*TO DO*. Where the line with "those named. -/" appears below, start writing out lines exactly, and finish with the line with "11, CONFORMING. -/", which is included; write out nothing else.

Stored dataset items
* * * * * * * * *

-- ==== Sys2Proof/Tests/Slice0.lean ====
section
/-! SUPPORT. Tests: ill-formed commands refused, single steps of the manual's worked sequences, and for every statement concrete states that meet its hypotheses. -/

namespace Sys2Proof.Tests

open Sys2Proof Sys2Proof.Machine

-- One theorem at a time: each kernel evaluation waits for all before it, and side by side they fill memory.
set_option Elab.async false

/-! ### Well-formedness -/

theorem test_wf_unknown_listed_code : (Instr.unknownRequest 0 0x10 (Vector.replicate 10 0)).wf = false := by decide
theorem test_wf_unknown_free_code : (Instr.unknownRequest 0 0x0A (Vector.replicate 10 0)).wf = true := by decide
theorem test_wf_expiry_zero : (Instr.proposalExpiry 0).wf = false := by decide
theorem test_wf_expiry_256 : (Instr.proposalExpiry 256).wf = false := by decide
theorem test_wf_expiry_255 : (Instr.proposalExpiry 255).wf = true := by decide
theorem test_wf_scan_2048 : (Instr.startUpScanEnd [(.slot 2048, .torn)]).wf = false := by decide
theorem test_wf_scan_2047 : (Instr.startUpScanEnd [(.slot 2047, .torn), (.station 3, .old)]).wf = true := by decide
theorem test_wf_power_2048 :
    (Instr.powerOn ⟨.old, .old, .old, [(.slot 2048, .new)]⟩ (Vector.replicate 4 false)).wf = false := by decide
theorem test_wf_busReset_2048 :
    (Instr.busReset ⟨.old, .old, .old, [(.slot 2048, .new)]⟩ (Vector.replicate 4 false)).wf = false := by decide
theorem test_wf_asserted_2048 :
    (Instr.busResetLineAsserted ⟨.old, .old, .old, [(.slot 2048, .new)]⟩).wf = false := by decide
theorem test_wf_supply_2048 :
    (Instr.logicSupplyLoss ⟨.old, .old, .old, [(.slot 2048, .new)]⟩).wf = false := by decide
theorem test_wf_supply_2047 :
    (Instr.logicSupplyLoss ⟨.torn, .new, .old, [(.slot 2047, .new)]⟩).wf = true := by decide

/-! ### The station of chapter 11 -/

/-- Argument bytes, 0 after those named. -/
def args (l : List Nat) : Args := Vector.ofFn fun i => BitVec.ofNat 8 (l.getD i.val 0)

/-- A two-byte field. -/
def two (n : Nat) : List Nat := [n % 256, n / 256 % 256]

/-- A four-byte field. -/
def four (n : Nat) : List Nat := two n ++ two (n / 65536)

/-- A key as the manual writes it. -/
def key (st f p : Nat) : Key := ⟨Fin.ofNat 32 (st - 1), Fin.ofNat 16 f, Fin.ofNat 1024 p⟩

/-- The argument bytes of a key. -/
def keyOf (st f p : Nat) : List Nat := [st, f] ++ two p

/-- Table 67, with a DAMAGED entry and one of class FIXED beside it. -/
def entries : SlotMap Entry :=
  [(0, ⟨key 3 0 130, .tunable, none, some ⟨240, some 200, some 280, 2, 5⟩⟩),
   (1, ⟨key 3 4 120, .guarded, some 121, some ⟨3300, some 3280, some 3320, 5, 3⟩⟩),
   (2, ⟨key 3 4 121, .guarded, some 120, some ⟨1850, none, some 2000, 20, 3⟩⟩),
   (3, ⟨key 8 0 7, .guarded, none, none⟩),
   (4, ⟨key 8 0 9, .fixed, none, some ⟨10, none, none, 0, 65535⟩⟩)]

/-- Station 3 of chapter 11, CONFORMING. -/
def filler : StationRec := ⟨⟨true, 0, 5, 4⟩, none, some 5000, false, true, false, [], false⟩

/-- Chapter 11 at its start: section 1 on format 4, channel 1 without a role, channel 2 an OPERATOR, channel
3 an ENGINEER, channel 4 QUALITY, the last proposal number 21. -/
def start : State :=
  { State.reset with
    phase := .running
    slots := entries
    array := { NvArray.factory with slots := entries.map fun e => (e.1, ⟨.entry e.2.key e.2.cls e.2.partner, e.2.body⟩) }
    digests := upd State.reset.digests 2 (upd (Vector.replicate 15 ⟨0, 0⟩) 3 ⟨24330400, 3⟩)
    lastNumber := 21
    nextStamp := 41
    channels := (((State.reset.onChannel 1 fun c => { c with role := .operator }).onChannel 2 fun c =>
      { c with role := .engineer }).onChannel 3 fun c => { c with role := .quality }).channels
    stations := upd State.reset.stations 2 filler
    sections := upd State.reset.sections 0 ⟨⟨4, 600⟩, .steady⟩
    outputs := upd State.reset.outputs 0 { Output.fresh true with commanded := true } }

/-- The state after a command; the same state where the command is stopped. -/
def after (c : Instr) (s : State) : State :=
  match exec c s with
  | .next t => t
  | .fault _ => s
  | .refused _ => s

/-- The answer area of a channel as numbers: the code, then the result bytes. -/
def answerOf (ch : ChannelNo) (s : State) : List Nat :=
  (sel s.channels ch).answer.code.toNat :: (sel s.channels ch).answer.result.toList.map BitVec.toNat

/-! ### Single steps of chapter 11 -/

/-- Table 68 at 0.5. -/
theorem test_report_deviates :
    answerOf 0 (after (.reportValue 0 (args ([3] ++ two 130 ++ four 246))) start) = [1, 3, 3, 1, 5, 0, 0, 0, 0, 0, 0] ∧
      (sel (after (.reportValue 0 (args ([3] ++ two 130 ++ four 246))) start).outputs 0).commanded = false := by
  decide +kernel

/-- Table 68 at 1.0 and 1.2. -/
theorem test_check_value :
    answerOf 1 (after (.checkValue 1 (args (keyOf 3 4 130 ++ four 246))) start) = [1, 3, 7, 5, 0, 0, 0, 0, 0, 0, 0] := by
  decide +kernel
theorem test_lookup_exact :
    answerOf 1 (after (.lookupExact 1 (args (keyOf 3 0 130))) start) = [1, 240, 0, 0, 0, 5, 0, 0, 2, 0, 6] := by
  decide +kernel

/-- The operator's draft of section 11.1. -/
def trim : Change := Change.set (key 3 0 130) 5 246 .unchanged .unchanged none

/-- The pair of section 11.2. -/
def fill : List Change :=
  [Change.set (key 3 4 120) 3 3310 (.value 3290) (.value 3330) none,
   Change.set (key 3 4 121) 3 1860 .unchanged .unchanged none]

/-- Table 68 at 1.6: the proposal takes number 22. -/
theorem test_submit_trim :
    answerOf 1 (after (.draftSubmit 1 (args [])) (start.setDraft 1 (some [trim]))) =
      [1, 22, 1, 132, 3, 0, 0, 0, 0, 0, 0] := by decide +kernel

/-- Table 69, step 2: PARTNER_REQUIRED with index 0. -/
theorem test_submit_half_pair :
    answerOf 2 (after (.draftSubmit 2 (args [])) (start.setDraft 2 (some (fill.take 1)))) =
      [0x18, 0, 0, 0, 0, 0, 0, 0, 0, 0, 0] := by decide +kernel

/-- Table 69, step 4: QUALITY_ONLY. -/
theorem test_submit_pair :
    answerOf 2 (after (.draftSubmit 2 (args [])) (start.setDraft 2 (some fill))) =
      [1, 22, 2, 132, 3, 0, 0, 0, 0, 0, 0] := by decide +kernel

/-- Table 68 at 2.0. -/
theorem test_report_mismatch :
    answerOf 0 (after (.reportDigest 0 (args ([3, 4] ++ two 3 ++ four 24330418))) start) =
      [1, 12, 3, 1, 160, 64, 115, 1, 3, 0, 0] := by decide +kernel

/-- Proposal 22 of section 11.1, AWAITING. -/
def proposal22 : Proposal :=
  ⟨22, 40, 1, .operator, [trim], .engineerOrQuality, .awaiting 900000⟩

/-- Proposal 22 being written for channel 3. -/
def writing22 : State :=
  { start with
    proposals := [{ proposal22 with state := .writing 2 }]
    writer := some (.proposal 2 22
      [⟨.set, 0, key 3 0 130, .tunable, none, some ⟨246, some 200, some 280, 2, 6⟩⟩] [])
    channels := upd start.channels 2
      { sel start.channels 2 with handshake := .working true ⟨0x30, args [22]⟩, armed := false } }

/-- Table 68 at 2.5: the writer takes the item at once. -/
theorem test_approve_begins :
    after (.approve 2 (args [22])) { start with proposals := [proposal22] } = writing22 := by decide +kernel

/-- The completion of section 11.1. -/
theorem test_completion :
    answerOf 2 (after (.proposalItemCompletion .verified) writing22) = [1, 22, 6, 0, 0, 0, 0, 0, 0, 0, 0] ∧
      State.pairOf (after (.proposalItemCompletion .verified) writing22) 2 4 = ⟨24330418, 3⟩ ∧
      entryAt (after (.proposalItemCompletion .verified) writing22).slots (key 3 0 130) =
        some ⟨key 3 0 130, .tunable, none, some ⟨246, some 200, some 280, 2, 6⟩⟩ ∧
      (after (.proposalItemCompletion .verified) writing22).proposals = [] := by decide +kernel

* * * * * * * * *

*WRITTEN RESPONSE*.
/-- Argument bytes, 0 after those named. -/
def args (l : List Nat) : Args := Vector.ofFn fun i => BitVec.ofNat 8 (l.getD i.val 0)

/-- A two-byte field. -/
def two (n : Nat) : List Nat := [n % 256, n / 256 % 256]

/-- A four-byte field. -/
def four (n : Nat) : List Nat := two n ++ two (n / 65536)

/-- A key as the manual writes it. -/
def key (st f p : Nat) : Key := ⟨Fin.ofNat 32 (st - 1), Fin.ofNat 16 f, Fin.ofNat 1024 p⟩

/-- The argument bytes of a key. -/
def keyOf (st f p : Nat) : List Nat := [st, f] ++ two p

/-- Table 67, with a DAMAGED entry and one of class FIXED beside it. -/
def entries : SlotMap Entry :=
  [(0, ⟨key 3 0 130, .tunable, none, some ⟨240, some 200, some 280, 2, 5⟩⟩),
   (1, ⟨key 3 4 120, .guarded, some 121, some ⟨3300, some 3280, some 3320, 5, 3⟩⟩),
   (2, ⟨key 3 4 121, .guarded, some 120, some ⟨1850, none, some 2000, 20, 3⟩⟩),
   (3, ⟨key 8 0 7, .guarded, none, none⟩),
   (4, ⟨key 8 0 9, .fixed, none, some ⟨10, none, none, 0, 65535⟩⟩)]

/-- Station 3 of chapter 11, CONFORMING. -/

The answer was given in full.